Vladimir Putin has come to believe he can tell the Russian people whatever he wants. He can tell us that black is white and he expects us to believe it – or, at least, to pretend that we believe it. During the COVID-19 pandemic, the Kremlin did what all other European countries were doing – it released regular updates on the number of deaths caused by the virus. But even the most cursory analysis revealed that deaths in Russia were being grossly underreported. On 13 March 2021, for example – the day of the police raid on Open Russia – Putin’s state media told the Russian people that a total of 91,695 of their fellow citizens had perished so far. But at the same time, a simple glance at the record of excess deaths – that is, the number by which the current year’s deaths exceed those of previous years – showed that the real figure was more than 400,000. When Alexei Raksha, the (now former) senior statistician at the state statistics agency, Rosstat, pointed out the discrepancy, he was removed from his job.

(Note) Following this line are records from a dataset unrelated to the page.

-- ==== Sys2Proof/Machine/DebugState.lean ====
section
/-!
DEFINITION. The state of the perturbation registers, the two debug scopes, and the JTAG port (spec/16_perturbation_and_debug.md; the scopes are those of R338).
A reset value the spec does not give is zero (log entry 1).
-/
namespace Sys2Proof.Machine

/-- A party's enable of scopes (R338): party 0 host, 1 rack manager; the scopes as a mask, the duration in seconds, and when it was given. -/
structure ScopeAsk where
  party : Nat
  scopes : Nat
  secs : Nat
  at_ : Nat
  deriving DecidableEq, Repr

/-- The perturbation registers (R458, R459) and the scopes (R338). `regs` holds the values as written, `eff` those in effect (R460). `on` says that the on window of `PT_TIMER` runs, `timerAt`
when its first period began and `timerSet` when the register was last written; `shedEnd` is the end of a forced shed that stands, and `shedNew` says that a write of `PT_FORCE_SHED` is still to take effect; `setBy` names the party that last wrote a register;
`strapLow` that `DEBUG_EN_N` is low. -/
structure Pert where
  regs : Tab Nat
  eff : Tab Nat
  setBy : Tab Nat
  asks : List ScopeAsk
  pertEnd : Option Nat
  debugEnd : Option Nat
  on : Bool
  timerAt : Nat
  timerSet : Nat
  shedEnd : Option Nat
  shedNew : Bool
  strapLow : Bool
  deriving DecidableEq, Repr

/-- `DEBUG_EN_N` is high and every register is at its default, 0 (R458, R459). -/
def Pert.reset : Pert := ⟨[], [], [], [], none, none, false, 0, 0, none, false, false⟩

/-- A scope's enable needs both parties within this time (R338), in seconds. -/
def askWindow : Nat := 60

/-- A debug access to a tile's window that waits for its row or for the glaze bank (R46, R171): the physical tile, 0 local store or 1 glaze, the offset, and the word to write. -/
structure DapAccess where
  pti : Nat
  space : Nat
  off : Nat
  data : Option Nat
  deriving DecidableEq, Repr

/-- The JTAG port (R465, R466): the instruction register, the boundary cells, what Capture-DR loads into the debug access register (read data and status), and a window access under way. -/
structure Jtag where
  ir : Nat
  boundary : Nat
  data : Nat
  status : Nat
  access : Option DapAccess
  deriving DecidableEq, Repr

/-- `IDCODE` is selected after Test-Logic-Reset (R465). -/
def Jtag.reset : Jtag := ⟨1, 0, 0, 0, none⟩

end Sys2Proof.Machine
end

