-- ==== Sys2Proof/Machine/Trans.lean ====
section
/-!
DEFINITION. The transcendental functions of R24. The spec gives an error bound and not the bits: within the listed operand ranges the
result is any FP32 value within the bound of the exact value, picked by a constant of Config; outside them infinities, zeros and invalid
operands follow the special-value rules (R56, R57, R74), and a finite result keeps the bound of its function, as the spec states none there.
`SQRT` is correctly rounded. The exact value is computed to far below the last place, so that the set of results taken here is the
bound of R24 widened by less than 2^−20 of the last place (log entry 10).
-/
namespace Sys2Proof

/-- Integer square root by bits: the largest r with r² ≤ n, r < 2^k. -/
def isqrtGo (n : Nat) : Nat → Nat → Nat
  | 0, r => r
  | k + 1, r => isqrtGo n k (if (r + 2 ^ k) * (r + 2 ^ k) ≤ n then r + 2 ^ k else r)

def isqrt (n : Nat) : Nat := isqrtGo n (n.log2 / 2 + 1) 0

/-- Fraction bits of the fixed-point working. -/
def fxP : Nat := 256

/-- Product over the set bits of a fraction of 2^(2^−i): the power 2^f of a fraction with `k` bits left to read. -/
def exp2Go (f : Nat) : Nat → Nat → Nat → Nat
  | 0, _, acc => acc
  | k + 1, root, acc =>
    exp2Go f k (isqrt (root <<< fxP)) (if (f >>> k) % 2 = 1 then (acc * root) >>> fxP else acc)

/-- 2^f for a fixed-point fraction f in [0, 1). -/
def exp2Frac (f : Nat) : Nat := exp2Go f fxP (isqrt (2 <<< (2 * fxP))) (1 <<< fxP)

/-- A dyadic number as a fixed-point integer, rounded down in magnitude. -/
def fxOf (m : Nat) (e : Int) : Nat :=
  let s := e + fxP
  if 0 ≤ s then m <<< s.toNat else m >>> (-s).toNat

/-- 2^x for a fixed-point integer x, as mantissa (fixed point, in [1, 2)) and exponent. -/
def exp2Fix (x : Int) : Nat × Int :=
  let n := x.fdiv (2 ^ fxP : Nat)
  let f := (x - n * (2 ^ fxP : Nat)).toNat
  (exp2Frac f, n)

def log2Go : Nat → Nat → Nat → Nat
  | 0, _, acc => acc
  | k + 1, y, acc =>
    let z := (y * y) >>> fxP
    if 2 <<< fxP ≤ z then log2Go k (z >>> 1) (2 * acc + 1) else log2Go k z (2 * acc)

/-- log2 of m × 2^e as a fixed-point integer with 120 fraction bits. -/
def log2Fix (m : Nat) (e : Int) : Int :=
  let n := m.log2
  let y := (m <<< fxP) >>> n
  ((n : Int) + e) * (2 ^ 120 : Nat) + (log2Go 120 y 0 : Nat)

/-- log2(e) in fixed point: 2^256 × 1.44269504... from the series of 1/ln 2, by ln 2 = Σ 1/(k 2^k). -/
def ln2Go : Nat → Nat → Nat → Nat
  | 0, _, acc => acc
  | k + 1, i, acc => ln2Go k (i + 1) (acc + (1 <<< (fxP + 40)) / (i * 2 ^ i))

def log2eFix : Nat := (1 <<< (2 * fxP + 40)) / ln2Go 300 1 0

/-- arctan(1/n) in fixed point, by its series. -/
def atanGo (n : Nat) : Nat → Nat → Int → Int → Int
  | 0, _, _, acc => acc
  | k + 1, i, term, acc => atanGo n k (i + 2) (-(term.tdiv (n * n : Nat))) (acc + term.tdiv (i : Nat))

/-- π in fixed point (Machin). -/
def piFix : Nat :=
  let one : Int := ((1 <<< (fxP + 40) : Nat) : Int)
  let a5 := atanGo 5 140 1 (one.tdiv 5) 0
  let a239 := atanGo 239 60 1 (one.tdiv 239) 0
  ((16 * a5 - 4 * a239).toNat) >>> 40

def sinGo (y2 : Nat) : Nat → Nat → Int → Int → Int
  | 0, _, _, acc => acc
  | k + 1, i, term, acc =>
    let t := -((term * (y2 : Int)).tdiv ((2 ^ fxP : Nat) * ((i + 1) * (i + 2) : Nat)))
    sinGo y2 k (i + 2) t (acc + t)

/-- sin(π r) for a fixed-point r in [0, 1/2]. -/
def sinPiFix (r : Nat) : Nat :=
  let y := (piFix * r) >>> fxP
  (sinGo ((y * y) >>> fxP) 40 1 (y : Int) (y : Int)).toNat

/-- sin(π x) for a fixed-point x reduced modulo 2: sign and magnitude. -/
def sinPiRed (x : Nat) : Bool × Nat :=
  let x2 := x % (2 <<< fxP)
  let neg := decide (1 <<< fxP ≤ x2)
  let r := x2 % (1 <<< fxP)
  let r' := if 2 * r ≤ 1 <<< fxP then r else (1 <<< fxP) - r
  (neg, sinPiFix r')

/-- The FP32 results within `k` units in the last place of the value ±V × 2^e; `pick` chooses one of them, and its lowest bit the sign of a zero. -/
def within (k : Nat) (neg : Bool) (V : Nat) (e : Int) (pick : Nat) : Word :=
  let q : Int := if V = 0 then -149 else max ((V.log2 : Int) + e - 23) (-149)
  let sh := q - e
  let n0 : Nat := if 0 ≤ sh then V >>> sh.toNat else V <<< (-sh).toNat
  let off : Int := ((pick / 2 % (2 * k + 2) : Nat) : Int) - (k : Int)
  let n : Int := (n0 : Int) + off
  -- |n × 2^q − V × 2^e| ≤ (k + 2^−20) × 2^q, compared at the finer of the two scales
  let lo := min (q - 20) e
  let nv : Int := n * (2 ^ (q - lo).toNat : Nat)
  let vv : Int := (V <<< (e - lo).toNat : Nat)
  let bound : Int := ((k * 2 ^ 20 + 1) * 2 ^ (q - 20 - lo).toNat : Nat)
  let ok := decide ((nv - vv).natAbs ≤ bound.natAbs)
  let r : Int := if ok then n else (n0 : Int)
  let s := if r = 0 then decide (pick % 2 = 1) else (if r < 0 then !neg else neg)
  toF32 (.fin s r.natAbs q)

/-- The canonical NaN (R57). -/
def trNan : Word := toF32 .nan

/-- A function at an infinity: the limit of the function there, NaN where it has none (R24, R74). -/
def transInf (fn : Nat) (neg : Bool) : Word :=
  match fn with
  | 0 => if neg then toF32 (.fin false 0 0) else toF32 (.inf false)
  | 1 => if neg then trNan else toF32 (.inf false)
  | 2 => toF32 (.fin neg 0 0)
  | 3 => if neg then trNan else toF32 (.fin false 0 0)
  | 4 => if neg then trNan else toF32 (.inf false)
  | 5 => toF32 (.fin neg 1 0)
  | 6 => if neg then toF32 (.fin false 0 0) else toF32 (.fin false 1 0)
  | _ => trNan

/-- A correctly rounded square root of a non-negative value (R24); a zero keeps its sign, as IEEE 754 has it (log entry 10). -/
def sqrtRne (neg : Bool) (m : Nat) (e : Int) : Word :=
  if m = 0 then toF32 (.fin neg 0 0)
  else
    let odd := e.emod 2
    let m1 := (if odd = 0 then m else 2 * m) <<< 80
    let e1 := (e - odd) / 2 - 40
    let r := isqrt m1
    toF32 (.fin false (2 * r + (if r * r = m1 then 0 else 1)) (e1 - 1))

/-- x log2(e) in fixed point for |x| = m × 2^e. -/
def xLog2e (m : Nat) (e : Int) : Nat := (fxOf m e * log2eFix) >>> fxP

/-- The transcendental function `fn` of R115 on one FP32 lane (R24, R56, R57, R74). -/
def transF (fn : Nat) (w : Word) : Word :=
  let p := Config.trPick fn w
  match ofF32 w with
  | .nan => trNan
  | .inf s => transInf fn s
  | .fin s m e =>
    match fn with
    | 0 =>
      if !s && dyLe 128 0 m e then toF32 (.inf false)
      else if s && dyLe 152 0 m e then toF32 (.fin false 0 0)
      else
        let x : Int := (fxOf m e : Nat)
        let r := exp2Fix (if s then -x else x)
        within 2 false r.1 (r.2 - fxP) p
    | 1 =>
      if m = 0 then toF32 (.inf true)
      else if s then trNan
      else
        let l := log2Fix m e
        within 2 (decide (l < 0)) l.natAbs (-120) p
    | 2 => if m = 0 ∨ dyLe m e 1 (-128) = true then toF32 (.inf s) else within 1 s ((1 <<< 400) / m) (-400 - e) p
    | 3 =>
      if m = 0 then toF32 (.inf s)
      else if s then trNan
      else
        let odd := e.emod 2
        let m1 := if odd = 0 then m else 2 * m
        within 1 false (isqrt ((1 <<< 400) / m1)) (-200 - (e - odd) / 2) p
    | 4 => if s && m ≠ 0 then trNan else sqrtRne s m e
    | 5 =>
      if dyLt 128 0 m e then within 4 s 1 0 p
      else
        let r := exp2Fix ((2 * xLog2e m e : Nat) : Int)
        let big := r.1 <<< r.2.toNat
        within 4 s (((big - (1 <<< fxP)) <<< fxP) / (big + (1 <<< fxP))) (-(fxP : Int)) p
    | 6 =>
      if dyLt 256 0 m e then (if s then within 4 false 0 0 p else within 4 false 1 0 p)
      else
        let r := exp2Fix ((xLog2e m e : Nat) : Int)
        let big := r.1 <<< r.2.toNat
        if s then within 4 false ((1 <<< (3 * fxP)) / (big + (1 <<< fxP))) (-2 * (fxP : Int)) p
        else within 4 false ((big <<< fxP) / (big + (1 <<< fxP))) (-(fxP : Int)) p
    | 7 =>
      let r := sinPiRed (fxOf m e)
      within 4 (s != r.1) r.2 (-(fxP : Int)) p
    | _ =>
      let r := sinPiRed (fxOf m e + (1 <<< (fxP - 1)))
      within 4 r.1 r.2 (-(fxP : Int)) p

end Sys2Proof
end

What’s most worrying is that the vast majority of people thought that this was normal – that this was just how governments behave. Russians are not stupid; people knew Putin was lying, but there was no protest, no outrage. People in Russia have been conditioned to believe there is nothing we can do about it. Years of oppression by an uncaring, authoritarian state have instilled the belief that the individual is impotent in the face of the machine. Two centuries ago, Alexander Pushkin created an enduring image of the little man – the malenky chelovek – who is nightmarishly pursued by a bronze statue of the tsar on horseback and pounded into exhaustion, submission and, eventually, death. Russian society has come to accept that the authorities will abuse and bully and deceive us, and that nothing can be done to change it. The reaction to the lies about COVID deaths, to the collapse of efforts to build a modern economy, to the crushing of civil liberties, the persecution of journalists and opposition politicians, the ingrained corruption and the trampling of free speech, is the same as it always has been – a shrug, a sigh and maybe a few jaundiced jokes about the system we live under.